▸ **Directions for this task**
From the data underneath, reproduce exactly the stretch that begins at the line with "(dirHigh : Bool)" and ends after the line with "rxpdoUpdate (data : List Byte)".

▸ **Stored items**
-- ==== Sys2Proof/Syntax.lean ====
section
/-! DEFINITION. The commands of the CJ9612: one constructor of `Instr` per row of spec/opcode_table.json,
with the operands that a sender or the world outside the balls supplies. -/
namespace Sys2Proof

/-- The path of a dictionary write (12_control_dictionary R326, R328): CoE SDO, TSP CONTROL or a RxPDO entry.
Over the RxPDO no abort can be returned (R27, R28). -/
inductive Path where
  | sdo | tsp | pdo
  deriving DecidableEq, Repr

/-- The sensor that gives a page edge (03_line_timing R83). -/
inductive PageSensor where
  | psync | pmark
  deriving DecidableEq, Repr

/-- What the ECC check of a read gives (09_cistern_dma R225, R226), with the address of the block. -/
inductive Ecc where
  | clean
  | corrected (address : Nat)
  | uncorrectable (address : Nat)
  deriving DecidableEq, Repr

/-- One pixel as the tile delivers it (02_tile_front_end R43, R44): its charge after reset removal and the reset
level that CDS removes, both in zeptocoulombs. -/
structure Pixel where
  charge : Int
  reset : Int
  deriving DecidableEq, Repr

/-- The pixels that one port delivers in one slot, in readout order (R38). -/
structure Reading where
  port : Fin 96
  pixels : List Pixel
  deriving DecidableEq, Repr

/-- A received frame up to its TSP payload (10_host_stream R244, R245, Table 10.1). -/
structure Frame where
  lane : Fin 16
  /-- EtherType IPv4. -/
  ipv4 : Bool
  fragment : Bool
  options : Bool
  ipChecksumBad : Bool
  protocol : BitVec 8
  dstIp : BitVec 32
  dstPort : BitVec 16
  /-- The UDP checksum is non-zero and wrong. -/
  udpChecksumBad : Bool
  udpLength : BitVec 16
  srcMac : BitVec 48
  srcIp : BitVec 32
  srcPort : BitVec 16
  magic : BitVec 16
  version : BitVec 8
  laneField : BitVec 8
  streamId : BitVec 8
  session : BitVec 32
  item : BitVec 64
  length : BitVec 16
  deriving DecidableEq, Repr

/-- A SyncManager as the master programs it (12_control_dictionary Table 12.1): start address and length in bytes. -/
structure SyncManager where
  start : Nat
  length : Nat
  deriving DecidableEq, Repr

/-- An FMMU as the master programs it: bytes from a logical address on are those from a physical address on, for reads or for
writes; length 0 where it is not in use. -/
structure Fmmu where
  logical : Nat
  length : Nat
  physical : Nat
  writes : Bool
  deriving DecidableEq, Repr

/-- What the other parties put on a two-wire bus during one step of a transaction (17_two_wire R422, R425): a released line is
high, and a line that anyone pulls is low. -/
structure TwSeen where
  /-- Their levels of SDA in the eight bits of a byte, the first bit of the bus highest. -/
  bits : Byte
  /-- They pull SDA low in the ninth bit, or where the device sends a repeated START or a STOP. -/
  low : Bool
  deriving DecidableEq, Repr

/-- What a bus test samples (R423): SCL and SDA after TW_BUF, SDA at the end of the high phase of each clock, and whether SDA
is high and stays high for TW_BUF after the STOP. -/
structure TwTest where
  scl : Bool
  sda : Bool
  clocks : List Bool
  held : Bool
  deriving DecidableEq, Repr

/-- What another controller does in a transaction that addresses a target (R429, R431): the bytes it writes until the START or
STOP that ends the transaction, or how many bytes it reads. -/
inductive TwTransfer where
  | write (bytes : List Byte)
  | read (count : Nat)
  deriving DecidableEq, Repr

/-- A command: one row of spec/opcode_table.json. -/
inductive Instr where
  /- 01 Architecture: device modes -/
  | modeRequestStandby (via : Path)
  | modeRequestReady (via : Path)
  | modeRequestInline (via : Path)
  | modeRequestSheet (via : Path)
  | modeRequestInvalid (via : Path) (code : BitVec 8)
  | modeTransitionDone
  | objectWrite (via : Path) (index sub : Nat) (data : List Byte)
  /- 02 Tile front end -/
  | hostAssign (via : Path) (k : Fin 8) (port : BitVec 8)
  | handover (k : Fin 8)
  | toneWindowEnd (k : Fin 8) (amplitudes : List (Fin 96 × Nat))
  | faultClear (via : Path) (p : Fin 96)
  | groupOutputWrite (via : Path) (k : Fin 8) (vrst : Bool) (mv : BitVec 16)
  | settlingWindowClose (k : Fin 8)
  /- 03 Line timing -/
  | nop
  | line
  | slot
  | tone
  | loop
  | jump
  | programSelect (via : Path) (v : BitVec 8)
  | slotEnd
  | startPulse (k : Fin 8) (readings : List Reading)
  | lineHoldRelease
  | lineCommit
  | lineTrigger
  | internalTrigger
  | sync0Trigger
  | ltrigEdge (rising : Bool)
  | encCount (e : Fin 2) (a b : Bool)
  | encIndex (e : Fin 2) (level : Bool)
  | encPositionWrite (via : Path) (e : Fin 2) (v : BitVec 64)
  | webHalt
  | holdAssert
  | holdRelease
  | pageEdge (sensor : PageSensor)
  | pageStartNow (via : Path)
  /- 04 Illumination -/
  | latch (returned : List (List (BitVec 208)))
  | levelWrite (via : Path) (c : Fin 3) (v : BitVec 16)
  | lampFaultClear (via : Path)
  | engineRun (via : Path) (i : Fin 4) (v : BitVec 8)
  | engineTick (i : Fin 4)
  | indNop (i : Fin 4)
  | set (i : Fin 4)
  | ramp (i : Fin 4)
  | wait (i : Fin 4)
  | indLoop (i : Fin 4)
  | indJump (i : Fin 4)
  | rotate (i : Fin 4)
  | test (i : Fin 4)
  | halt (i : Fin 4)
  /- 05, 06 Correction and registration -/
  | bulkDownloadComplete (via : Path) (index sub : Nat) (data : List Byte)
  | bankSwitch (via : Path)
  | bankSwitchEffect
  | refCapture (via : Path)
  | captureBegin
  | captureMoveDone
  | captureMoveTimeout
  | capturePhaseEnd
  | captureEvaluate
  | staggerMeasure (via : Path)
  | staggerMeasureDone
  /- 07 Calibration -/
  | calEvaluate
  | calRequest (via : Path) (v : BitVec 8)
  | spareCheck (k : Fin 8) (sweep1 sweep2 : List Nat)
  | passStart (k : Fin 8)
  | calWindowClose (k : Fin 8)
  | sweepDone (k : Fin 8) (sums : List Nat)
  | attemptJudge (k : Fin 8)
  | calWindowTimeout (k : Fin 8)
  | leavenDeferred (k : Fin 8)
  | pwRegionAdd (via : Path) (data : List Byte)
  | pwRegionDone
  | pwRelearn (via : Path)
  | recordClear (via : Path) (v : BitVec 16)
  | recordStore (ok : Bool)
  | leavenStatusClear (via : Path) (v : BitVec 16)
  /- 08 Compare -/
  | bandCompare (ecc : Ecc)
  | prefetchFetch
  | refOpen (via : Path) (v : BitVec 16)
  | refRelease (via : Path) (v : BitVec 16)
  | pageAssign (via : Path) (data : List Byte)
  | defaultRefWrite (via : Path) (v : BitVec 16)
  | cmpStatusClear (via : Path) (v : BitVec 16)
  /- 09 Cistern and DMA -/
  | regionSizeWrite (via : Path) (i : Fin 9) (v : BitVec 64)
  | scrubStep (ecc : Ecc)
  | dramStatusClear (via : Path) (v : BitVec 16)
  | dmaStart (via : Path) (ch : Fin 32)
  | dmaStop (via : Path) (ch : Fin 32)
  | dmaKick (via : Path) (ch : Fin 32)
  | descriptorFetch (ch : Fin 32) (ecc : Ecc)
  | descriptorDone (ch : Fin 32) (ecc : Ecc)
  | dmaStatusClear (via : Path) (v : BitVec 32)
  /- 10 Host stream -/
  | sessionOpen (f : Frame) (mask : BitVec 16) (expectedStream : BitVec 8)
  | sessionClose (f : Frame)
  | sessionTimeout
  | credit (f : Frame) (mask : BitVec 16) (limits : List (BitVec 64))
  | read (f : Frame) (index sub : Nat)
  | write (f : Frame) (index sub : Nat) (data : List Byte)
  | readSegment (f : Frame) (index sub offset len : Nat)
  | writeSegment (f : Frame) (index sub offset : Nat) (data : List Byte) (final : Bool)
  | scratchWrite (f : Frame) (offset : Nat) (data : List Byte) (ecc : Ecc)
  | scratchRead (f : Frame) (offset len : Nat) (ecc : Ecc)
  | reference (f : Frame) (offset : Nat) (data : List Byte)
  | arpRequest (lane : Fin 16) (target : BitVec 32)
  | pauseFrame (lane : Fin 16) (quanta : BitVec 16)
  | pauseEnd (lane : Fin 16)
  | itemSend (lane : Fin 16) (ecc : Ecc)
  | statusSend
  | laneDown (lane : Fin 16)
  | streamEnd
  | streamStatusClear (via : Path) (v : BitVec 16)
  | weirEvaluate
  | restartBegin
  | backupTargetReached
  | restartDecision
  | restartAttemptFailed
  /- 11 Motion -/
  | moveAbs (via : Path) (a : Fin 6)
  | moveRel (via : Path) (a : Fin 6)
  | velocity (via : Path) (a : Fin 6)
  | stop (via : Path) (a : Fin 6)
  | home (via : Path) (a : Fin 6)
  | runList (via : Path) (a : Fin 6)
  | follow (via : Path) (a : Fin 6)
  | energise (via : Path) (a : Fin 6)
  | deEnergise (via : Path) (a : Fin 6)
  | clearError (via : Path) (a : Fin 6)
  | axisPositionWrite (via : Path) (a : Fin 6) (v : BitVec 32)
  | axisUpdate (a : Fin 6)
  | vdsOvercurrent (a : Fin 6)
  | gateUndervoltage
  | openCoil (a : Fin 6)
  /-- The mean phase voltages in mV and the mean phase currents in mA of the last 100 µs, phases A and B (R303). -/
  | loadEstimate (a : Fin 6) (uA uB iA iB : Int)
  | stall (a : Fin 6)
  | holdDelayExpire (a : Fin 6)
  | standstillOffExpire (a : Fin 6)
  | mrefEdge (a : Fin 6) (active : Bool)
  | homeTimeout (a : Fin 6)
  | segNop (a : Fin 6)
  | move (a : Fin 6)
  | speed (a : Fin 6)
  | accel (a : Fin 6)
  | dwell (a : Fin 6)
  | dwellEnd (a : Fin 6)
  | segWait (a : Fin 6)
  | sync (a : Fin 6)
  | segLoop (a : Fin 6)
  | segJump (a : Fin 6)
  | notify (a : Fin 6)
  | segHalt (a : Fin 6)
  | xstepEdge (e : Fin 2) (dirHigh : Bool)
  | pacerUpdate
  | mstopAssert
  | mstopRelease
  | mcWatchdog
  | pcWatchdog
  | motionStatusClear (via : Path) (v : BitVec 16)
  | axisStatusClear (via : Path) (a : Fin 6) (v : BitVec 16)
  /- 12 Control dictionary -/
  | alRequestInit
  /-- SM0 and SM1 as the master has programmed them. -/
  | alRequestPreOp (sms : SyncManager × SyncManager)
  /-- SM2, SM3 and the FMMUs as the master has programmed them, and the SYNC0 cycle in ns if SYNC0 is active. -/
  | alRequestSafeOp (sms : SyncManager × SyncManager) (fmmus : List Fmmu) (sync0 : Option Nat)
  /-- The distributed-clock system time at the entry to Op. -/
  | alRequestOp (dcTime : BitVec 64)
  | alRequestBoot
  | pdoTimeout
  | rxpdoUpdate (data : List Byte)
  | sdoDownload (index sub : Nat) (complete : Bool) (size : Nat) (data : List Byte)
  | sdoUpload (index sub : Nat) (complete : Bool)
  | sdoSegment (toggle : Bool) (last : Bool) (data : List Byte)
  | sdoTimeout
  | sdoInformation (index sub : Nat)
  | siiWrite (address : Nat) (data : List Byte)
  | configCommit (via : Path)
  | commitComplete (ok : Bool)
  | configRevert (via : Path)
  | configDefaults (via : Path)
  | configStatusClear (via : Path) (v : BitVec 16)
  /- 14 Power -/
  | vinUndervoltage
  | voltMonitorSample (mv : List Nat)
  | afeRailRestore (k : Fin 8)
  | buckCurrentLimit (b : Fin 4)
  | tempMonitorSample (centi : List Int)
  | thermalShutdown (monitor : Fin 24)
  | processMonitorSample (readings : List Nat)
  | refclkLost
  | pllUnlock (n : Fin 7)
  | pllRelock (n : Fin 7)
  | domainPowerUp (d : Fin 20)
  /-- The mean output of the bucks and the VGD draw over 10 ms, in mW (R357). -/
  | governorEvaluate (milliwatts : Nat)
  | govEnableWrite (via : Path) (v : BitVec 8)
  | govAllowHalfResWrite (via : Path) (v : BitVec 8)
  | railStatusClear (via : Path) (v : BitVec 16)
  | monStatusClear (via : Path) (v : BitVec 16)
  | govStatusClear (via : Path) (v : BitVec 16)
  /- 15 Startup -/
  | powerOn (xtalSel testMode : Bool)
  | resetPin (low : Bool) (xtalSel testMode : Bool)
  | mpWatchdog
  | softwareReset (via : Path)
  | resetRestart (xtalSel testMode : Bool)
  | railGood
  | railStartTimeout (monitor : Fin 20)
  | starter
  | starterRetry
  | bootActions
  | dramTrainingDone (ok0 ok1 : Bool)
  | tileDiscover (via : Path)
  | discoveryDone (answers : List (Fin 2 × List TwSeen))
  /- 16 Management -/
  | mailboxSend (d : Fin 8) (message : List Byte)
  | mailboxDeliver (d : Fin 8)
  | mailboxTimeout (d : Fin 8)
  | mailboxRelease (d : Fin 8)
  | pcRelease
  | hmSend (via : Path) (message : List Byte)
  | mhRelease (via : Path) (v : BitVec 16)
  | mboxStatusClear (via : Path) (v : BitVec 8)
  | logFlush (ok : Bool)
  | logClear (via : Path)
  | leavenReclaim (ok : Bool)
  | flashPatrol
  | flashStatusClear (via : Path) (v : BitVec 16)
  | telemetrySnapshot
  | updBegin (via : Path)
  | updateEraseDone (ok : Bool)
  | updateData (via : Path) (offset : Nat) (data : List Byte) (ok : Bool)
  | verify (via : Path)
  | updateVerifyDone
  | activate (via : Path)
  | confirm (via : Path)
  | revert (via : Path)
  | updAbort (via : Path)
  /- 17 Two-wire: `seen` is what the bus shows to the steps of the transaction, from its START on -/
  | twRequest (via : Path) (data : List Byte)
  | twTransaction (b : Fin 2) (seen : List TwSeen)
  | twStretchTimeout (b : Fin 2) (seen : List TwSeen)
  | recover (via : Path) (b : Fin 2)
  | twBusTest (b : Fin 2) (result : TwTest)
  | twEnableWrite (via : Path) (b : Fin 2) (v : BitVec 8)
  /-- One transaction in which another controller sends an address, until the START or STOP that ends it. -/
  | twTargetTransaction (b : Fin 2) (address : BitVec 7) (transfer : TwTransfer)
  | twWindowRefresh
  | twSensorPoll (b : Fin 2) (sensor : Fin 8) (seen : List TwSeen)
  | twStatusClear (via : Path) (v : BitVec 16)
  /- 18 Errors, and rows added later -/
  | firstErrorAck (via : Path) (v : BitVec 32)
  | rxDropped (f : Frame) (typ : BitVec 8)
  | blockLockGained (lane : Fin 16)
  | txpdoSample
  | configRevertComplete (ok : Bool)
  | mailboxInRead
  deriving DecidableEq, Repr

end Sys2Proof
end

▸ **Response for this exercise**
  | xstepEdge (e : Fin 2) (dirHigh : Bool)
  | pacerUpdate
  | mstopAssert
  | mstopRelease
  | mcWatchdog
  | pcWatchdog
  | motionStatusClear (via : Path) (v : BitVec 16)
  | axisStatusClear (via : Path) (a : Fin 6) (v : BitVec 16)
  /- 12 Control dictionary -/
  | alRequestInit
  /-- SM0 and SM1 as the master has programmed them. -/
  | alRequestPreOp (sms : SyncManager × SyncManager)
  /-- SM2, SM3 and the FMMUs as the master has programmed them, and the SYNC0 cycle in ns if SYNC0 is active. -/
  | alRequestSafeOp (sms : SyncManager × SyncManager) (fmmus : List Fmmu) (sync0 : Option Nat)
  /-- The distributed-clock system time at the entry to Op. -/
  | alRequestOp (dcTime : BitVec 64)
  | alRequestBoot
  | pdoTimeout
  | rxpdoUpdate (data : List Byte)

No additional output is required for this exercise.